In the listing below, locate the lines that hold the string "mmaProd". Copy those lines.

» SUPPLIED INFORMATION:
•••

-- ==== Sys2Proof/Machine/Mtx.lean ====
section
/-! DEFINITION. The matrix engine: signing a phase with `mma` and `mmab`, the accumulator moves, and the
start and end of an operation (R243 to R257, R275 to R279). -/

namespace Sys2Proof.Machine

/-! ## Shapes (R246) -/

/-- The format of A. -/
def EFmt.ofA (f : EFmt) : EFmt := match f with | .cb2 => .e2m1 | f => f

/-- Columns of B and of the output. -/
def EFmt.mmaN (f : EFmt) : Nat := match f with | .fp64 => 16 | _ => 32

/-- Bytes of a column of B. -/
def EFmt.colBytes (f : EFmt) : Nat := match f with | .fp64 => 128 | .cb2 => 32 | _ => 64

/-- Blocks of a column or row; none for an unscaled format. -/
def MmaMod.blocks (m : MmaMod) : Nat := if m.fmt.scaled then m.fmt.mmaK / blockLen m.lb.val else 0

/-- Bytes of the tile and its scales (R248). -/
def MmaMod.span (m : MmaMod) : Nat := EFmt.mmaN m.fmt * (EFmt.colBytes m.fmt + MmaMod.blocks m)

/-- First output row (R245). -/
def MmaMod.row (m : MmaMod) : Nat := 8 * m.ar.toNat

/-- The order its FE wait and clear give a signer's operation: an acquire and a release at team scope (R146, R250). -/
def MmaMod.ord (m : MmaMod) : Ord :=
  ⟨if m.few then (if m.fec then .ar else .acq) else if m.fec then .rel else .none, .team⟩

/-! ## Signing (R249) -/

/-- A fibre arrives at a convergence register (R123); a signer's capture is kept with the phase. -/
def State.arrive (s : State) (f : FibId) (k : Nat) (cap : Option MtxCap) : State :=
  let s := s.modFib f fun b => { b with ksig := b.ksig ||| ((1 : Byte) <<< k) }
  let s := s.modTeam f.team fun t =>
    let x := NMap.get t.kregs k
    { t with kregs := t.kregs.set k { x with arr := x.arr + 1, caps := x.caps ++ cap.toList } }
  s.phaseCheck f.team k

/-- An arrival that R123 refuses: at a register not set or left by all its members (R124), by a fibre that has left it,
or twice in one phase. -/
def State.arriveBad (s : State) (f : FibId) (k : Nat) : Bool :=
  match s.fib? f, s.team? f.team with
  | some b, some t => decide ((NMap.get t.kregs k).n ≤ (NMap.get t.kregs k).left) || b.kleft.getLsbD k || b.ksig.getLsbD k
  | _, _ => true

/-- Step 1 of R249: what an address of B is refused for. -/
def State.tileTrap (s : State) (v : View) (m : MmaMod) (b : RegCell) : Option WordRes :=
  let o := offsetOf b.v
  if b.p then some poisonTrap
  else if indexOf b.v ≠ 0 then some (.trap 0x0C 0 b.v)
  else if o % 64 ≠ 0 then some (.trap 0x0F 0 b.v)
  else if v.team.spadSize < o + MmaMod.span m then some (.trap 0x06 0 b.v)
  else if s.locked (podOf v.team.core) .fe ⟨v.team.part, none, v.team.id, o, o + MmaMod.span m⟩ then
    some (.trap 0x0D 0 b.v)
  else none

/-- One fibre signs: it checks B, captures its operands and arrives (R249). -/
def State.sign (s : State) (v : View) (k : Fin 8) (m : MmaMod) (batched : Bool) (gb : Nat) (a : Fin 128) (b : Opnd)
    (c : Option (Fin 128)) : State :=
  match s.tileTrap v m (v.rd b) with
  | some w => s.apply v w
  | none =>
    if s.arriveBad v.fib.fid k.val then s.apply v (.trap 0x15 0 0)
    else
      let o := offsetOf (v.rd b).v
      let cap : MtxCap :=
        { fib := v.fib.fid, k := k.val, batched := batched, gb := gb, mods := m,
          frag := (List.range 8).map fun i => NMap.get v.fib.x (a.val + i),
          scale := c.map fun r => NMap.get v.fib.x r.val, baddr := o, op := s.fresh,
          hdr := v.run.hdr, next := v.run.next, word := v.run.pos + 1 }
      let rows := m.fmt.mmaRows
      let s := s.issue v false v.run.setb (MmaMod.ord m) (.spad v.team.id o) (v.rd b).v
        (.mma (MmaMod.span m) (64 * MmaMod.row m) (64 * (MmaMod.row m + rows)))
      s.arrive v.fib.fid k.val (some cap)

def execMma (g : Guard) (k : Fin 8) (m : MmaMod) (a : Fin 128) (b : Opnd) (c : Option (Fin 128)) (s : State) : Result :=
  .next (s.wordSeq g fun acc v => acc.sign v k m false 0 a b c)
def execMmab (g : Guard) (k : Fin 8) (m : MmaMod) (gb : Fin 3) (a : Fin 128) (b : Opnd) (c : Option (Fin 128))
    (s : State) : Result :=
  .next (s.wordSeq g fun acc v => acc.sign v k m true gb.val a b c)

/-! ## The operands of an operation (R247, R248) -/

/-- The signer that supplies what lane `l` of 32 supplies. -/
def capOf (caps : List MtxCap) (l : Nat) : Option MtxCap :=
  (caps.filter fun c => c.fib.lane % 32 == l).foldl
    (fun a b => match a with | none => some b | some x => some (if fibBefore b.fib x.fib then b else x)) none

/-- Where column `j` of row `i` lies: the lane of 32, the register and the lowest bit. -/
def fragPlace (f : EFmt) (i j : Nat) : Nat × Nat × Nat :=
  match f with
  | .fp64 => (2 * i + j / 8, j % 8, 0)
  | f => let per := 64 / EFmt.bits f; (i, j / per, j % per * EFmt.bits f)

/-- An element or scale with its poison. -/
structure Elem where
  v : FVal
  p : Bool
  deriving Repr

/-- Element (i, j) of A as held, scaled by its block: a row that nobody supplies reads +0. -/
def elemA (fmt : EFmt) (len : Nat) (caps : List MtxCap) (i j : Nat) : Elem :=
  let f := EFmt.ofA fmt
  let w := fragPlace f i j
  match capOf caps w.1 with
  | none => ⟨.fin false 0 0, false⟩
  | some c =>
    let r := c.frag.getD w.2.1 default
    let x := EFmt.value f (r.v.toNat / 2 ^ w.2.2 % 2 ^ EFmt.bits f) 0
    match c.scale with
    | none => ⟨x, r.p⟩
    | some sc =>
      let b := sc.v.toNat / 2 ^ (8 * (j / len)) % 256
      ⟨if scaleOf b = -128 then .fin false 0 0 else FVal.shift x (scaleOf b), r.p || sc.p⟩

/-- Element (kk, j) of the tile at scratchpad offset `b`; a block of scale −128 is not read (R226, R248). -/
def elemB (m : MmaMod) (spad : Memory) (b kk j : Nat) : Elem :=
  let f := m.fmt
  let bit := EFmt.bitPos f kk
  let a := b + j * EFmt.colBytes f + bit / 8
  let raw := fun (_ : Unit) => spad.nat a ((bit % 8 + EFmt.bits f + 7) / 8) / 2 ^ (bit % 8) % 2 ^ EFmt.bits f
  if f.scaled then
    let sa := b + EFmt.mmaN f * EFmt.colBytes f + j * MmaMod.blocks m + kk / blockLen m.lb.val
    let sc := spad.nat sa 1
    if scaleOf sc = -128 then ⟨.fin false 0 0, spad.pois sa⟩
    else ⟨FVal.shift (EFmt.value f (raw ()) (kk % 8)) (scaleOf sc), spad.pois a || spad.pois sa⟩
  else ⟨EFmt.value f (raw ()) 0, spad.pois a⟩

/-! ## Sums (R251, R252) -/

/-- A product, exact; none is a NaN. Integers have no negative zero. -/
def mmaProd (ints : Bool) (a b : FVal) : Option FVal :=
  if a.isNan || b.isNan then none
  else match mulV a b with
    | some (.fin s m e) => some (.fin (s && !(ints && m == 0)) m e)
    | x => x

/-- floor(log2 |t|) of a nonzero finite term. -/
def termExp : FVal → Option Int
  | .fin _ m e => if m = 0 then none else some (e + m.log2)
  | _ => none

/-- trunc(t ÷ 2^q) toward zero. -/
def termTrunc (q : Int) : FVal → Int
  | .fin s m e => signed s (if q ≤ e then m * 2 ^ (e - q).toNat else m / 2 ^ (q - e).toNat)
  | _ => 0

/-- R252: the sum of some terms, none of them a NaN, as a binary32 pattern. -/
def wideSum (ts : List FVal) : Nat :=
  let pinf := ts.any fun t => t.isInf && !t.sign
  let ninf := ts.any fun t => t.isInf && t.sign
  if pinf && ninf then 0x7FC00000
  else if pinf then binary32.inf false
  else if ninf then binary32.inf true
  else
    match ts.filterMap termExp with
    | [] => binary32.zero (ts.all fun t => t.isZero && t.sign)
    | x :: xs =>
      let q := xs.foldl max x - 60
      let n := ts.foldl (fun n t => n + termTrunc q t) 0
      if n = 0 then binary32.zero (ts.all fun t => t.isZero && t.sign) else (binary32.roundInt .rn false false n q).1

/-- R252: an output from its operands' elements and the cell before, none with SET. -/
def sum32 (ints : Bool) (ab : List (FVal × FVal)) (c : Option Nat) : Nat :=
  let ps := ab.map fun x => mmaProd ints x.1 x.2
  let c := c.map (binary32.val false)
  let old := match c with | some x => [x] | none => []
  if ps.any Option.isNone || old.any FVal.isNan then 0x7FC00000 else wideSum (ps.filterMap id ++ old)

/-- R251: a chain of fused multiply-adds. -/
def sum64 (ab : List (Nat × Nat)) (c : Option Nat) : Nat :=
  ab.foldl (fun acc x => (binary64.fma .rn false x.1 x.2 acc).1) (c.getD (binary64.zero true))

/-! ## An operation (R250, R253, R255) -/

/-- The columns that output row `i` sums over (R250, R255). -/
def mmaCols (m : MmaMod) (batched : Bool) (gb i : Nat) : List Nat :=
  let g := if batched then 2 ^ (gb + 1) else 1
  let kr := m.fmt.mmaK / g
  span (i * g / m.fmt.mmaM * kr) kr

/-- Output (i, j)'s first cell. -/
def outCell (m : MmaMod) (i j : Nat) : Nat :=
  let c := 64 * (MmaMod.row m + i / 2) + 32 * (i % 2)
  if m.fmt == .fp64 then c + 2 * j else c + j

/-- A fibre whose fragment or scale is poisoned poisons its rows (R253); `mmab` reads only its columns. -/
def rowPois (f : EFmt) (caps : List MtxCap) (i : Nat) (cols : List Nat) : Bool :=
  cols.any fun j =>
    let w := fragPlace (EFmt.ofA f) i j
    match capOf caps w.1 with
    | none => false
    | some c => (c.frag.getD w.2.1 default).p || (match c.scale with | some x => x.p | none => false)

/-- Output (i, j): its cells with their bits and poison; `old` reads a cell and its poison. -/
def mmaOut (m : MmaMod) (batched : Bool) (gb : Nat) (caps : List MtxCap) (spad : Memory) (b : Nat)
    (old : Nat → BitVec 32 × Bool) (i j : Nat) : List (Nat × BitVec 32 × Bool) :=
  let cols := mmaCols m batched gb i
  let ci := outCell m i j
  let bs := cols.map fun kk => elemB m spad b kk j
  let p := rowPois m.fmt caps i cols || bs.any (·.p) || (!m.set && (old ci).2)
  if m.fmt == .fp64 then
    let a := fun kk =>
      let w := fragPlace .fp64 i kk
      match capOf caps w.1 with | some c => (c.frag.getD w.2.1 default).v.toNat | none => 0
    let bw := fun kk => spad.nat (b + 128 * j + 8 * kk) 8
    let c := if m.set then none else some ((old (ci + 1)).1.toNat * 2 ^ 32 + (old ci).1.toNat)
    let r := sum64 (cols.map fun kk => (a kk, bw kk)) c
    [(ci, BitVec.ofNat 32 r, p), (ci + 1, BitVec.ofNat 32 (r / 2 ^ 32), p)]
  else
    let ints := m.fmt == .int8 || m.fmt == .int4
    let as := cols.map fun kk => (elemA m.fmt (blockLen m.lb.val) caps i kk).v
    let r := sum32 ints (as.zip (bs.map (·.v))) (if m.set then none else some (old ci).1.toNat)
    [(ci, BitVec.ofNat 32 r, p)]

/-- Every output of an operation. -/
def mmaOuts (m : MmaMod) (batched : Bool) (gb : Nat) (caps : List MtxCap) (spad : Memory) (b : Nat)
    (old : Nat → BitVec 32 × Bool) : List (Nat × BitVec 32 × Bool) :=
  (List.range m.fmt.mmaM).flatMap fun i => (List.range (EFmt.mmaN m.fmt)).flatMap (mmaOut m batched gb caps spad b old i)

/-- Outputs written: cells, then the poison of their pairs (R253). -/
def Team.putOuts (t : Team) (outs : List (Nat × BitVec 32 × Bool)) : Team :=
  let t := outs.foldl (fun t o => t.setAcc o.1 o.2.1) t
  let t := outs.foldl (fun t o => { t with accPois := setDel t.accPois (o.1 / 2) }) t
  outs.foldl (fun t o => if o.2.2 then { t with accPois := setAdd t.accPois (o.1 / 2) } else t) t

/-- A cell and its poison. -/
def Team.cell (t : Team) (ci : Nat) : BitVec 32 × Bool := (NMap.get t.acc ci, t.accP ci)

/-- The team as its operations find it once the earlier ones, computed and not yet written, have written (R276). -/
def Team.after (t : Team) (earlier : List MtxOp) : Team :=
  (earlier.filter fun x => x.team == t.id).foldl (fun t x => t.putOuts x.outs) t

/-- The scratchpad as some signers' operation reads it: without their own later stores (R279). -/
def Team.tileFor (t : Team) (ops : List Nat) : Memory :=
  (t.tileOld.filter fun e => ops.contains e.1).foldl (fun m e => m.store (8 * e.2.1) (leBytes 8 e.2.2.1) e.2.2.2) t.spad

•••

» OUTPUT:
def mmaProd (ints : Bool) (a b : FVal) : Option FVal :=
  let ps := ab.map fun x => mmaProd ints x.1 x.2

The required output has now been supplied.